Tres Santos is a project being developed by Black Creek, a multi billion-dollar developer in Colorado, and their Mexican subsidiary MIRA. Recent lengthy articles in the national Mexican newspapers, La Zeta and Proceso, have linked Black Creek to high-levels of the current Peña Nieto government and investments involving the family of Salinas de Gortari, the disgraced former President of Mexico. Permits for the project were granted with speed and secrecy at a national level and the developers have resisted all attempts by the fishermen or the townspeople to see them and the environmental damage the developers have already done has gone unpunished.
For almost a year, we have been filming town meetings, raucous rallies, legislative debates, cooperative gatherings and legal strategy sessions as people try to force some transparency and to understand a multi million dollar deal that is also bringing Colorado State University to Todos Santos, as part of the development – for American use only. The progress of the rising opposition will form the backbone of the film while intimate scenes with the Salvatierra family and others will provide the emotional center. The international relevance and repercussions of these stories will be underscored through interviews with geologists, environmental lawyers and marine and water experts.
While rampant, unsustainable development is destroying communities and long-held ways of life all over the world, this development is happening along the fragile coastline and mountains of Baja California Sur. This pristine desert environment, home to thousands of endemic species of animal and plant life, borders the Pacific Ocean where the Peña Nieto government plans to build a corridor of mega developments, threatening other small, coastal communities.

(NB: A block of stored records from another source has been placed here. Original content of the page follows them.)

-- ==== Sys2Proof/Proofs/Writes.lean ====
section
/-! PROOFS. WRITE ENTRY judged in the order of R6: the index, the owner's restriction, the content, the table's
own rules and the cross-references; and the cross-references table by table. -/

namespace Sys2Proof.Machine

/-! ### The steps of a write -/

theorem run'_error {α : Type} {p : Parse α} {field : Nat} {bytes : List Byte} {n : Nat} :
    p.run' field bytes = .error n ↔ p { field, bytes } = .error n := by
  unfold Parse.run'
  cases p { field, bytes } with
  | error m => simp
  | ok x => simp

theorem run'_ok {α : Type} {p : Parse α} {field : Nat} {bytes : List Byte} {a : α} :
    p.run' field bytes = .ok a ↔ ∃ k, p { field, bytes } = .ok (a, k) := by
  unfold Parse.run'
  cases p { field, bytes } with
  | error m => simp
  | ok x => simp [Prod.ext_iff]

section
variable (c : Tables) (r : Run) {t : Table} {i : Nat}

theorem writeEntry_far (body : List Byte) (hi : i < 65536) (h : t.entries ≤ i) :
    writeEntry c r t (b2 i ++ body) = (c, r, .badRequest, det 2) := by
  rw [writeEntry, (refuses_far (entries_pos t) h hi body).fld 2]

theorem writeEntry_noLine (body : List Byte) (hi : i < t.entries) (h : t = .line ∧ 14 ≤ i) :
    writeEntry c r t (b2 i ++ body) = (c, r, .badRequest, det 2) := by
  rw [writeEntry, (reads_index hi).fld 2 body]
  exact if_pos h

theorem writeEntry_index (body : List Byte) (hi : i < t.entries) (h : ¬(t = .line ∧ 14 ≤ i)) :
    writeEntry c r t (b2 i ++ body) = writeAt c r t i { field := 3, bytes := body } := by
  rw [writeEntry, (reads_index hi).fld 2 body]
  exact if_neg h

variable {k : Cursor}

theorem writeAt_restricted {v : Verdict} (h : restriction c r t i k.bytes = some v) :
    writeAt c r t i k = (c, r, v) := by
  simp only [writeAt, h]

theorem writeAt_form {f : Nat} (h : restriction c r t i k.bytes = none)
    (hf : contentForm t i k = .error f) : writeAt c r t i k = (c, r, .badRequest, det f) := by
  simp only [writeAt, h, hf]

variable {e : Entry} {k' : Cursor}

theorem writeAt_put {f : Nat} (h : restriction c r t i k.bytes = none)
    (hf : contentForm t i k = .ok (e, k')) (hp : putContent c r i e = .error f) :
    writeAt c r t i k = (c, r, .badRequest, det f) := by
  simp only [writeAt, h, hf, hp]

theorem writeAt_passes {c' : Tables} {d : Nat} (h : restriction c r t i k.bytes = none)
    (hf : contentForm t i k = .ok (e, k')) (hp : putContent c r i e = .ok (c', d)) :
    writeAt c r t i k =
      (c', Run.written c c' r t i, if e.clamped then (.clamped, det 3) else (.ok, det d)) := by
  simp only [writeAt, h, hf, hp]

theorem putContent_error {f : Nat} (h : putEntry c i e = .error f) :
    putContent c r i e = .error (if r.gw.inForce then slotFirst c e f else f) := by
  simp only [putContent, h]

theorem putContent_crossed {c' : Tables} {d f : Nat} (h : putEntry c i e = .ok (c', d))
    (hg : r.gw.inForce = true) (hc : crossFailure c' i e = some f) :
    putContent c r i e = .error f := by
  simp only [putContent, h, hg, hc, if_true]

theorem putContent_passes {c' : Tables} {d : Nat} (h : putEntry c i e = .ok (c', d))
    (hc : r.gw.inForce = false ∨ crossFailure c' i e = none) :
    putContent c r i e = .ok (c', d) := by
  rcases hc with hc | hc
  · simp only [putContent, h, hc, Bool.false_eq_true, if_false]
  · simp only [putContent, h, hc, ite_self]
end

/-- A route's node slot is not there. -/
theorem routeSound_false {c : Tables} {x : Route} :
    routeSound c x = false ↔ ∃ n, x.target = .node n ∧ nodeCfg c n = none := by
  unfold routeSound
  cases x.target with
  | node n => simp
  | function f => simp

/-- The field of a refused ROUTE write: the node slot's, when the position comes behind it (R19, R20). -/
theorem slotFirst_eq (c : Tables) (e : Entry) (k : Nat) :
    ((k = 2 ∧ ∃ x n, e = .route (some x) ∧ x.target = .node n ∧ nodeCfg c n = none) →
      slotFirst c e k = 5) ∧
    (¬(k = 2 ∧ ∃ x n, e = .route (some x) ∧ x.target = .node n ∧ nodeCfg c n = none) →
      slotFirst c e k = k) := by
  refine ⟨fun ⟨hk, x, n, he, ht, hn⟩ => ?_, fun h => ?_⟩
  · subst he
    exact if_pos ⟨hk, routeSound_false.mpr ⟨n, ht, hn⟩⟩
  · cases e with
    | route x =>
      cases x with
      | none => rfl
      | some x =>
        refine if_neg fun ⟨hk, hs⟩ => h ⟨hk, ?_⟩
        obtain ⟨n, ht, hn⟩ := routeSound_false.mp hs
        exact ⟨x, n, rfl, ht, hn⟩
    | _ x => rfl

/-- A write that changes nothing but its ANSWER. -/
theorem writeCommand_answers {s : State} (h : Serves s .writeEntry) (src : Word) (tag : Byte) {t : Table}
    {body : List Byte} (hl : body.length ≤ 238) {v : Verdict}
    (hw : writeEntry s.cfg s.run t body = (s.cfg, s.run, v)) :
    exec (writeCommand src tag body t) s = answered s s.run { src, dst := 0, tag } v [] := by
  rw [writeCommand_eq, writing_serves h src tag t hl, State.doWriteEntry, hw]
  rfl

/-- A write that passes. -/
theorem writeCommand_passes {s : State} (h : Serves s .writeEntry) (src : Word) (tag : Byte) {t : Table}
    {body : List Byte} (hl : body.length ≤ 238) {c : Tables} {r : Run} {v : Verdict}
    (hw : writeEntry s.cfg s.run t body = (c, r, v)) :
    exec (writeCommand src tag body t) s =
      .next (((s.setCfg c).setRun r).answer { src, dst := 0, tag } v []).settle := by
  rw [writeCommand_eq, writing_serves h src tag t hl, State.doWriteEntry, hw]
  rfl

/-! ### The cross-references (R6 step 4) -/

/-- What is left when the written entry's own references are sound: the validation. -/
def crossRest (c : Tables) : Option Nat := if (validate c).isSome then some 3 else none

theorem crossFailure_own {c : Tables} {i : Nat} {e : Entry} {k : Nat} (h : ownFailure c i e = some k) :
    crossFailure c i e = some k := by
  simp only [crossFailure, h]

theorem crossFailure_rest {c : Tables} {i : Nat} {e : Entry} (h : ownFailure c i e = none) :
    crossFailure c i e = crossRest c := by
  simp only [crossFailure, h, crossRest]

/-- An own reference that names one field when it fails. -/
theorem crossFailure_ite {c : Tables} {i : Nat} {e : Entry} {p : Prop} [Decidable p] {k : Nat}
    (h : ownFailure c i e = if p then some k else none) :
    crossFailure c i e = if p then some k else crossRest c := by
  by_cases hp : p
  · rw [if_pos hp] at h ⊢
    exact crossFailure_own h
  · rw [if_neg hp] at h ⊢
    exact crossFailure_rest h

theorem slotIs_iff {c : Tables} {n : NodeId} {k : NodeKind} :
    slotIs c n k = true ↔ nodeKind c n = some k := beq_iff_eq

theorem driveShared_iff {c : Tables} {a : Fin 6} {p : Fin 6 → Bool} : driveShared c a p = true ↔
    ∃ b : Fin 6, p b = true ∧ c.axes[b].configured = true ∧ c.axes[b].drive = c.axes[a].drive := by
  simp [driveShared, and_assoc]

theorem doorShared_iff {c : Tables} {d : Fin 32} {p : Fin 32 → Bool} : doorShared c d p = true ↔
    ∃ b : Fin 32, p b = true ∧ c.doors[b].configured = true ∧ c.doors[b].node = c.doors[d].node := by
  simp [doorShared, and_assoc]

theorem panelSound_false {c : Tables} {x : Option NodeId} :
    panelSound c x = false ↔ ∃ n, x = some n ∧ nodeKind c n ≠ some .panel := by
  cases x with
  | none => simp [panelSound]
  | some n => simp [panelSound, slotIs]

Lisa F. Jackson and Sarah Teale are Emmy award winning documentary filmmakers who have been filming the rising opposition to Tres Santos since March 2015. Sarah Teale has decades of family connections in Todos Santos. Lisa F. Jackson speaks fluent Spanish and, as she grew closer to the families, she moved to Todos Santos full time. As a result our film provides an intimate, insider’s view of this turbulent struggle for human rights and the attempts of one community to hold on to their patrimonio, their heritage.